**PROBLEM DESCRIPTION:** Nothing is needed except the lines below that run from the one with "(setTile i f s).cal = s.cal := rfl" through the one with "(setTile i f s).out = s.out := rfl", repeated exactly.
*** Opening of STUDY MATERIAL ***
@[simp] theorem setTrk_length (i : Nat) (f : Tracker → Tracker) (s : State) : (setTrk i f s).pos.trackers.length = s.pos.trackers.length := updAt_length _ _ _

@[simp] theorem setTrk_now (i : Nat) (f : Tracker → Tracker) (s : State) : (setTrk i f s).now = s.now := rfl
@[simp] theorem setTrk_pending (i : Nat) (f : Tracker → Tracker) (s : State) : (setTrk i f s).pending = s.pending := rfl
@[simp] theorem setTrk_host (i : Nat) (f : Tracker → Tracker) (s : State) : (setTrk i f s).host = s.host := rfl
@[simp] theorem setTrk_ctr (i : Nat) (f : Tracker → Tracker) (s : State) : (setTrk i f s).ctr = s.ctr := rfl
@[simp] theorem setTrk_test (i : Nat) (f : Tracker → Tracker) (s : State) : (setTrk i f s).test = s.test := rfl
@[simp] theorem setTrk_page (i : Nat) (f : Tracker → Tracker) (s : State) : (setTrk i f s).page = s.page := rfl
@[simp] theorem setTrk_spool (i : Nat) (f : Tracker → Tracker) (s : State) : (setTrk i f s).spool = s.spool := rfl
@[simp] theorem setTrk_exp (i : Nat) (f : Tracker → Tracker) (s : State) : (setTrk i f s).exp = s.exp := rfl
@[simp] theorem setTrk_link (i : Nat) (f : Tracker → Tracker) (s : State) : (setTrk i f s).link = s.link := rfl
@[simp] theorem setTrk_tile (i : Nat) (f : Tracker → Tracker) (s : State) : (setTrk i f s).tile = s.tile := rfl
@[simp] theorem setTrk_cam (i : Nat) (f : Tracker → Tracker) (s : State) : (setTrk i f s).cam = s.cam := rfl
@[simp] theorem setTrk_cal (i : Nat) (f : Tracker → Tracker) (s : State) : (setTrk i f s).cal = s.cal := rfl
@[simp] theorem setTrk_loop (i : Nat) (f : Tracker → Tracker) (s : State) : (setTrk i f s).loop = s.loop := rfl
@[simp] theorem setTrk_motion (i : Nat) (f : Tracker → Tracker) (s : State) : (setTrk i f s).motion = s.motion := rfl
@[simp] theorem setTrk_mem (i : Nat) (f : Tracker → Tracker) (s : State) : (setTrk i f s).mem = s.mem := rfl
@[simp] theorem setTrk_sup (i : Nat) (f : Tracker → Tracker) (s : State) : (setTrk i f s).sup = s.sup := rfl
@[simp] theorem setTrk_fw (i : Nat) (f : Tracker → Tracker) (s : State) : (setTrk i f s).fw = s.fw := rfl
@[simp] theorem setTrk_board (i : Nat) (f : Tracker → Tracker) (s : State) : (setTrk i f s).board = s.board := rfl
@[simp] theorem setTrk_active (i : Nat) (f : Tracker → Tracker) (s : State) : (setTrk i f s).active = s.active := rfl
@[simp] theorem setTrk_hostMem (i : Nat) (f : Tracker → Tracker) (s : State) : (setTrk i f s).hostMem = s.hostMem := rfl
@[simp] theorem setTrk_hostBad (i : Nat) (f : Tracker → Tracker) (s : State) : (setTrk i f s).hostBad = s.hostBad := rfl
@[simp] theorem setTrk_out (i : Nat) (f : Tracker → Tracker) (s : State) : (setTrk i f s).out = s.out := rfl
@[simp] theorem setTrk_free (i : Nat) (f : Tracker → Tracker) (s : State) : (setTrk i f s).free = s.free := rfl

theorem port_setPort_same (i : Nat) (f : Port → Port) (s : State) (h : i < s.link.ports.length) : port (setPort i f s) i = f (port s i) :=
  getD_updAt_same _ _ _ _ h

theorem port_setPort_ne (i j : Nat) (f : Port → Port) (s : State) (h : i ≠ j) : port (setPort i f s) j = port s j := getD_updAt_ne _ _ _ _ _ h

@[simp] theorem setPort_length (i : Nat) (f : Port → Port) (s : State) : (setPort i f s).link.ports.length = s.link.ports.length := updAt_length _ _ _

@[simp] theorem setPort_now (i : Nat) (f : Port → Port) (s : State) : (setPort i f s).now = s.now := rfl
@[simp] theorem setPort_pending (i : Nat) (f : Port → Port) (s : State) : (setPort i f s).pending = s.pending := rfl
@[simp] theorem setPort_host (i : Nat) (f : Port → Port) (s : State) : (setPort i f s).host = s.host := rfl
@[simp] theorem setPort_ctr (i : Nat) (f : Port → Port) (s : State) : (setPort i f s).ctr = s.ctr := rfl
@[simp] theorem setPort_test (i : Nat) (f : Port → Port) (s : State) : (setPort i f s).test = s.test := rfl
@[simp] theorem setPort_page (i : Nat) (f : Port → Port) (s : State) : (setPort i f s).page = s.page := rfl
@[simp] theorem setPort_spool (i : Nat) (f : Port → Port) (s : State) : (setPort i f s).spool = s.spool := rfl
@[simp] theorem setPort_exp (i : Nat) (f : Port → Port) (s : State) : (setPort i f s).exp = s.exp := rfl
@[simp] theorem setPort_pos (i : Nat) (f : Port → Port) (s : State) : (setPort i f s).pos = s.pos := rfl
@[simp] theorem setPort_tile (i : Nat) (f : Port → Port) (s : State) : (setPort i f s).tile = s.tile := rfl
@[simp] theorem setPort_cam (i : Nat) (f : Port → Port) (s : State) : (setPort i f s).cam = s.cam := rfl
@[simp] theorem setPort_cal (i : Nat) (f : Port → Port) (s : State) : (setPort i f s).cal = s.cal := rfl
@[simp] theorem setPort_loop (i : Nat) (f : Port → Port) (s : State) : (setPort i f s).loop = s.loop := rfl
@[simp] theorem setPort_motion (i : Nat) (f : Port → Port) (s : State) : (setPort i f s).motion = s.motion := rfl
@[simp] theorem setPort_mem (i : Nat) (f : Port → Port) (s : State) : (setPort i f s).mem = s.mem := rfl
@[simp] theorem setPort_sup (i : Nat) (f : Port → Port) (s : State) : (setPort i f s).sup = s.sup := rfl
@[simp] theorem setPort_fw (i : Nat) (f : Port → Port) (s : State) : (setPort i f s).fw = s.fw := rfl
@[simp] theorem setPort_board (i : Nat) (f : Port → Port) (s : State) : (setPort i f s).board = s.board := rfl
@[simp] theorem setPort_active (i : Nat) (f : Port → Port) (s : State) : (setPort i f s).active = s.active := rfl
@[simp] theorem setPort_hostMem (i : Nat) (f : Port → Port) (s : State) : (setPort i f s).hostMem = s.hostMem := rfl
@[simp] theorem setPort_hostBad (i : Nat) (f : Port → Port) (s : State) : (setPort i f s).hostBad = s.hostBad := rfl
@[simp] theorem setPort_out (i : Nat) (f : Port → Port) (s : State) : (setPort i f s).out = s.out := rfl
@[simp] theorem setPort_free (i : Nat) (f : Port → Port) (s : State) : (setPort i f s).free = s.free := rfl

theorem tileOf_setTile_same (i : Nat) (f : Tile → Tile) (s : State) (h : i < s.tile.tiles.length) : tileOf (setTile i f s) i = f (tileOf s i) :=
  getD_updAt_same _ _ _ _ h

theorem tileOf_setTile_ne (i j : Nat) (f : Tile → Tile) (s : State) (h : i ≠ j) : tileOf (setTile i f s) j = tileOf s j := getD_updAt_ne _ _ _ _ _ h

@[simp] theorem setTile_length (i : Nat) (f : Tile → Tile) (s : State) : (setTile i f s).tile.tiles.length = s.tile.tiles.length := updAt_length _ _ _

@[simp] theorem setTile_now (i : Nat) (f : Tile → Tile) (s : State) : (setTile i f s).now = s.now := rfl
@[simp] theorem setTile_pending (i : Nat) (f : Tile → Tile) (s : State) : (setTile i f s).pending = s.pending := rfl
@[simp] theorem setTile_host (i : Nat) (f : Tile → Tile) (s : State) : (setTile i f s).host = s.host := rfl
@[simp] theorem setTile_ctr (i : Nat) (f : Tile → Tile) (s : State) : (setTile i f s).ctr = s.ctr := rfl
@[simp] theorem setTile_test (i : Nat) (f : Tile → Tile) (s : State) : (setTile i f s).test = s.test := rfl
@[simp] theorem setTile_page (i : Nat) (f : Tile → Tile) (s : State) : (setTile i f s).page = s.page := rfl
@[simp] theorem setTile_spool (i : Nat) (f : Tile → Tile) (s : State) : (setTile i f s).spool = s.spool := rfl
@[simp] theorem setTile_exp (i : Nat) (f : Tile → Tile) (s : State) : (setTile i f s).exp = s.exp := rfl
@[simp] theorem setTile_pos (i : Nat) (f : Tile → Tile) (s : State) : (setTile i f s).pos = s.pos := rfl
@[simp] theorem setTile_link (i : Nat) (f : Tile → Tile) (s : State) : (setTile i f s).link = s.link := rfl
@[simp] theorem setTile_cam (i : Nat) (f : Tile → Tile) (s : State) : (setTile i f s).cam = s.cam := rfl
@[simp] theorem setTile_cal (i : Nat) (f : Tile → Tile) (s : State) : (setTile i f s).cal = s.cal := rfl
@[simp] theorem setTile_loop (i : Nat) (f : Tile → Tile) (s : State) : (setTile i f s).loop = s.loop := rfl
@[simp] theorem setTile_motion (i : Nat) (f : Tile → Tile) (s : State) : (setTile i f s).motion = s.motion := rfl
@[simp] theorem setTile_mem (i : Nat) (f : Tile → Tile) (s : State) : (setTile i f s).mem = s.mem := rfl
@[simp] theorem setTile_sup (i : Nat) (f : Tile → Tile) (s : State) : (setTile i f s).sup = s.sup := rfl
@[simp] theorem setTile_fw (i : Nat) (f : Tile → Tile) (s : State) : (setTile i f s).fw = s.fw := rfl
@[simp] theorem setTile_board (i : Nat) (f : Tile → Tile) (s : State) : (setTile i f s).board = s.board := rfl
@[simp] theorem setTile_active (i : Nat) (f : Tile → Tile) (s : State) : (setTile i f s).active = s.active := rfl
@[simp] theorem setTile_hostMem (i : Nat) (f : Tile → Tile) (s : State) : (setTile i f s).hostMem = s.hostMem := rfl
@[simp] theorem setTile_hostBad (i : Nat) (f : Tile → Tile) (s : State) : (setTile i f s).hostBad = s.hostBad := rfl
@[simp] theorem setTile_out (i : Nat) (f : Tile → Tile) (s : State) : (setTile i f s).out = s.out := rfl
@[simp] theorem setTile_free (i : Nat) (f : Tile → Tile) (s : State) : (setTile i f s).free = s.free := rfl

theorem eng_setEng_same (i : Nat) (f : Engine → Engine) (s : State) (h : i < s.exp.engines.length) : eng (setEng i f s) i = f (eng s i) :=
  getD_updAt_same _ _ _ _ h

theorem eng_setEng_ne (i j : Nat) (f : Engine → Engine) (s : State) (h : i ≠ j) : eng (setEng i f s) j = eng s j := getD_updAt_ne _ _ _ _ _ h

@[simp] theorem setEng_length (i : Nat) (f : Engine → Engine) (s : State) : (setEng i f s).exp.engines.length = s.exp.engines.length := updAt_length _ _ _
*** Close of STUDY MATERIAL ***
**PROBLEM SOLUTION:**
@[simp] theorem setTile_cal (i : Nat) (f : Tile → Tile) (s : State) : (setTile i f s).cal = s.cal := rfl
@[simp] theorem setTile_loop (i : Nat) (f : Tile → Tile) (s : State) : (setTile i f s).loop = s.loop := rfl
@[simp] theorem setTile_motion (i : Nat) (f : Tile → Tile) (s : State) : (setTile i f s).motion = s.motion := rfl
@[simp] theorem setTile_mem (i : Nat) (f : Tile → Tile) (s : State) : (setTile i f s).mem = s.mem := rfl
@[simp] theorem setTile_sup (i : Nat) (f : Tile → Tile) (s : State) : (setTile i f s).sup = s.sup := rfl
@[simp] theorem setTile_fw (i : Nat) (f : Tile → Tile) (s : State) : (setTile i f s).fw = s.fw := rfl
@[simp] theorem setTile_board (i : Nat) (f : Tile → Tile) (s : State) : (setTile i f s).board = s.board := rfl
@[simp] theorem setTile_active (i : Nat) (f : Tile → Tile) (s : State) : (setTile i f s).active = s.active := rfl
@[simp] theorem setTile_hostMem (i : Nat) (f : Tile → Tile) (s : State) : (setTile i f s).hostMem = s.hostMem := rfl
@[simp] theorem setTile_hostBad (i : Nat) (f : Tile → Tile) (s : State) : (setTile i f s).hostBad = s.hostBad := rfl
@[simp] theorem setTile_out (i : Nat) (f : Tile → Tile) (s : State) : (setTile i f s).out = s.out := rfl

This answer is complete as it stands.